For some reason I can’t explain, I’ve recently had an urge to apologize to some of the people I’ve messed with over the past twenty or so years. No, it’s not part of a twelve-step program or anything of the sort. It’s just a few poor bastards who happened to be in the wrong place at the wrong time.
> To the girls who left their camera in my friend’s car after a party back in the day and I took the liberty of taking a few very… um…. candid shots. I’m sorry. I’m sorry the camera ran out of film.
> To the uber large, steroid-eating, shot-putting freak who lived in Erickson Hall that I sent into ‘roid rages every time after I prank called him after me and my buddy’s came home drunk each weekend. I’m sorry. I’m sorry I don’t remember your name or I would still be doing it.
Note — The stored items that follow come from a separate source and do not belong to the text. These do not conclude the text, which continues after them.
/-! ### The dispatcher (R341, R345 to R348) -/

/-- A bad record leaves its queue (R341): its entry, the count in EXSTAT, and the join update of an abnormal child. -/
def rejectHead (s : State) (r : Nat) (bs : List Byte) : State :=
  let d := if r = lqRegs 0 8 then (maskDies (recMask bs)).headD 0 else (r - 0x9000000000) / 0x10000000
  let ctx := bfld bs 64 1 % 64
  let f : FaultInfo :=
    { die := d, agent := 7, code := 0x01, va := BitVec.ofNat 64 (ringPa s r 128 (ringHead s r)), leg := recLeg bs
      tick := (areg s (dtickPa d)).setWidth 48, ctx := ctx }
  if !canRaise s d then setExstat s d 8
  else
    let v := areg s (exstatPa d)
    let s := setAreg (ringPop (raise s f) r) (exstatPa d) (setFld v 63 32 (fld v 63 32 + 1))
    retryOrphan s d (none, ctx, BitVec.ofNat 64 (recJoin bs), recLeg bs)
/-- The record at the head keeps the rules, and stands in the right queue. -/
def headOk (r : Nat) (bs : List Byte) : Bool := recordOk (bs.take 64) && recCaravan bs == (r == lqRegs 0 8)
/-- The head of a leg queue; none while its entry lies in the window of a host link and may not be read (R462). -/
def headOf (s : State) (r : Nat) : Option (List Byte) :=
  if ringEn s r && ringHead s r != ringTail s r && hostGo s (ringDie r) (ringPa s r 128 (ringHead s r)) then
    some (ringGet s r 128 (ringHead s r))
  else none
/-- The dispatcher's read of a head raises Peer Gone there. -/
def askHead (s : State) (r : Nat) : State :=
  if ringEn s r && ringHead s r != ringTail s r then hostAsk s (ringDie r) (ringPa s r 128 (ringHead s r)) else s
/-- Bad records at the head of a queue are removed one after another. -/
def cleanHead (s : State) (r fuel : Nat) : State :=
  match fuel with
  | 0 => s
  | n + 1 =>
    match headOf s r with
    | none => s
    | some bs => if headOk r bs then s else cleanHead (rejectHead s r bs) r n
/-- A candidate: its queue (8 for the caravan queue), the queue number it counts as, its entry. -/
structure Cand where
  q : Nat
  num : Nat
  entry : List Byte
  deriving DecidableEq, Repr
def candEnq (c : Cand) : Nat := bfld c.entry 72 6
/-- The effective priority (R345). -/
def candPrio (s : State) (d : Nat) (c : Cand) : Nat :=
  Nat.min 7 (recPrio c.entry + (fld (areg s (dtickPa d)) 47 0 + 2 ^ 48 - candEnq c) % 2 ^ 48 / 65536)
/-- The order of R346: c comes before e. -/
def candBefore (s : State) (d : Nat) (c e : Cand) : Bool :=
  let p := candPrio s d c
  let q := candPrio s d e
  if p ≠ q then decide (q < p)
  else if candEnq c ≠ candEnq e then decide (candEnq c < candEnq e)
  else if c.num ≠ e.num then decide (e.num < c.num)
  else c.q == 8
def insertCand (s : State) (d : Nat) (c : Cand) (l : List Cand) : List Cand :=
  match l with
  | [] => [c]
  | e :: r => if candBefore s d c e then c :: e :: r else e :: insertCand s d c r
/-- The candidates of a die in order: the heads of its queues, and the caravan offered to it. -/
def candidates (s : State) (d : Nat) : List Cand :=
  let own := (List.range 8).filterMap fun q => match headOf s (lqRegs d q) with
    | some bs => if headOk (lqRegs d q) bs then some (⟨q, q, bs⟩ : Cand) else none
    | none => none
  let car := match headOf s (lqRegs d 8) with
    | some bs =>
      let holds := s.gangs.any fun e => e.1 / 64 == d && e.2.phase == .heldFor
      if headOk (lqRegs d 8) bs && (maskDies (recMask bs)).contains d && !holds then [(⟨8, recPrio bs, bs⟩ : Cand)] else []
    | none => []
  (own ++ car).foldl (fun l c => insertCand s d c l) []
def rectCores (o w h : Nat) : List Nat := (List.range (h * w)).map fun i => o + 16 * (i / w) + i % w
/-- Aligned rectangles of a candidate's shape, by origin (R342); a RESUME takes only its saved origin. -/
def rectsOf (c : Cand) : List Nat :=
  let w := recW c.entry
  let h := recH c.entry
  (List.range 64).filter fun o => o % 16 % w == 0 && o / 16 % h == 0 &&
    (bfld c.entry 65 1 % 2 == 0 || o == bfld c.entry 66 1 % 64)
/-- A core takes a new leg: it is in no gang, and no accepted peer load of it is still to be written (R248). -/
def coreIdle (s : State) (d o : Nat) : Bool :=
  (coreAt s (64 * d + o)).gang.isNone && !(coreAt s (64 * d + o)).offline &&
    !(s.streams.any fun e => e.2.outst.any fun w => w.peer == some (64 * d + o))
def candCores (c : Cand) (o : Nat) : List Nat := rectCores o (recW c.entry) (recH c.entry)
/-- Place a candidate at an origin: its cores become busy or held, and a queue's entry leaves it. -/
def placeAt (s : State) (d : Nat) (c : Cand) (o : Nat) : State :=
  let dies := maskDies (recMask c.entry)
  let car := c.q == 8
  let (n, s) := fresh s
  let x : Gang :=
    { phase := if car then .heldFor else .placed, record := c.entry.take 64, ctx := bfld c.entry 64 1 % 64, origin := o
      w := recW c.entry, h := recH c.entry, dieIndex := if car then (dies.filter fun e => decide (e < d)).length else 0
      dieCount := if car then dies.length else 1
      caravan := none, resume := bfld c.entry 65 1 % 2 == 1, tick := 0, slip := 0, stalled := false, preempt := false
      killed := none, hold := none, dropJoin := false, serial := n }
  let s := (candCores c o).foldl (fun s i => modCore s (64 * d + i) fun k => { k with gang := some o }) (putGang s (64 * d + o) x)
  if car then s else ringPop s (lqRegs d c.q)
/-- The target of a head (R347): the fewest busy cores, then the lowest origin; no offline core. DESIGN CHOICE (log entry 121): a RESUME
whose saved origin is no aligned origin of its shape has no rectangle, so that it is never placed, has no target, and is recorded in
the execution status as a head whose rectangles all hold an offline core. -/
def targetFor (s : State) (d : Nat) (c : Cand) : Option Nat :=
  let ok := (rectsOf c).filter fun o => !((candCores c o).any fun i => (coreAt s (64 * d + i)).offline)
  let busy (o : Nat) : Nat := ((candCores c o).filter fun i => !coreIdle s d i).length
  ok.foldl (fun (b : Option Nat) o => match b with
    | none => some o
    | some p => if busy o < busy p then some o else some p) none
/-- EXSTAT [3:0]: a head without a target (R347). -/
def noTarget (s : State) (d : Nat) (q : Option Nat) : State :=
  let v := areg s (exstatPa d)
  setAreg s (exstatPa d) (setFld v 3 0 (match q with
    | some n => 8 + n
    | none => 0))
/-- One candidate of a run; `h` is the head. It keeps its target until it is placed, or until every rectangle of its shape holds
an offline core, when it has none (R347). -/
def placeCand (s : State) (d : Nat) (h c : Cand) : State :=
  let isHead := c == h
  let t : List Nat := match (dieAt s d).target with
    | some (q, o) => if !isHead && q == h.q then candCores h o else []
    | none => []
  let free := (rectsOf c).filter fun o =>
    (candCores c o).all (fun i => coreIdle s d i) && !((candCores c o).any fun i => t.contains i)
  match free with
  | o :: _ =>
    let s := placeAt s d c o
    if isHead then noTarget (modDie s d fun x => { x with target := none }) d none else s
  | [] =>
    if !isHead then s
    else match (dieAt s d).target with
      | some (q, _) => if q = h.q && (targetFor s d h).isSome then s else setTarget s
      | none => setTarget s
where
  setTarget (s : State) : State :=
    let t := targetFor s d h
    noTarget (modDie s d fun x => { x with target := t.map fun o => (h.q, o) }) d (if t.isNone then some h.num else none)
/-- DISPATCHER_RUN (R346). Only ONLINE dies take new legs (R404). -/
def dispatcherRun (s : State) (d : Nat) : State :=
  let s := forN 9 (fun q s => cleanHead (askHead s (lqRegs d q)) (lqRegs d q) 65536) s
  if dieState s d ≠ 2 then s
  else match candidates s d with
    | [] => s
    | h :: r => (h :: r).foldl (fun s c => placeCand s d h c) s
def execDispatcherRun (die : Nat) (s : State) : Out := .next (if die < 8 then dispatcherRun s die else s)
/-- CARAVAN_START (R348): every named die holds a rectangle; the entry leaves the caravan queue. -/
def caravanStart (s : State) : State :=
  let r := lqRegs 0 8
  match headOf s r with
  | none => s
  | some bs =>
    let held (d : Nat) : Bool := s.gangs.any fun e => e.1 / 64 == d && e.2.phase == .heldFor
    if !headOk r bs || !((maskDies (recMask bs)).all held) then s
    else
      let id := ringHead s r
      ringPop { s with gangs := s.gangs.map fun e => if e.2.phase == .heldFor then
          (e.1, { e.2 with phase := .placed, caravan := some id }) else e } r
def execCaravanStart (s : State) : Out := .next (caravanStart s)

/-! ### Send tables (R254, R255) -/

/-- In every cycle each segment is used by at most one circuit. -/
def tableOk (t : AMap (BitVec 8)) : Bool :=
  let segs := t.flatMap fun e =>
    if bitAt e.2 7 then routeSegs (e.1 / 256) (fld e.2 5 0) (e.1 % 256) else []
  decide segs.Nodup
def execSendTableWrite (die core slot : Nat) (v : BitVec 8) (s : State) : Out :=
  .next (if 8 ≤ die ∨ 64 ≤ core ∨ 256 ≤ slot then s
    else
      let w : BitVec 8 := v &&& 0xBF
      let t := aput (dieAt s die).sendNext (256 * core + slot) w
      if tableOk t then modDie s die fun x => { x with sendNext := t }
      else
        let s := countIgnored s die
        let e := areg s (errstatPa die)
        setAreg s (errstatPa die) (setFld (setFld e 5 0 core) 8 8 1))
/-- SEND_TABLE_ACTIVATE: accepted writes take effect at slot 0; a CSND that waits and has no slot left faults. -/
def execSendTableActivate (die : Nat) (s : State) : Out :=
  .next (if 8 ≤ die ∨ (dieAt s die).slotCtr ≠ 0 then s
    else
      let s := modDie s die fun x => { x with send := x.sendNext }
      forN 64 (fun c s =>
        let sid := 4 * (64 * die + c) + 3
        match (streamAt s sid).phase with
        | .held .. =>
          if !canIssue s sid then s
          else match decode (fetchWord s sid) with
            | .ok (.csnd _ a _) =>
              if slotAssigned s (64 * die + c) (readX (streamAt s sid) a.toNat).toNat then s else raiseAt s sid 0x41 0
            | _ => s
        | _ => s) s)

end Sys2Proof.Machine
end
> To the guy whose shoes I stole while he was passed out on the lobby couch at the Holiday Inn in Janesville, WI. I’m sorry. I’m sorry that I didn’t take my girlfriend’s lipstick, eye shadow and mascara, and make you look like a tranny. You would have had a much better story to tell your friends twenty years later.
> To the dude on the L back in ’92 who had obvious issues with people touching him, even ever so slightly. I’m sorry for sitting next to you and making a point of exaggerating my lean every time we took a curve and tapping you on your arm and asking you for help with the NY Times crossword, making you howl like a dog and claw yourself. I’m sorry I didn’t get that on tape.
> To the Eagle Brook Country Club for peeing in your pool. I’m sorry. I’m sorry I didn’t have diarrhea.
Ok, I feel much better now that I got that off my chest.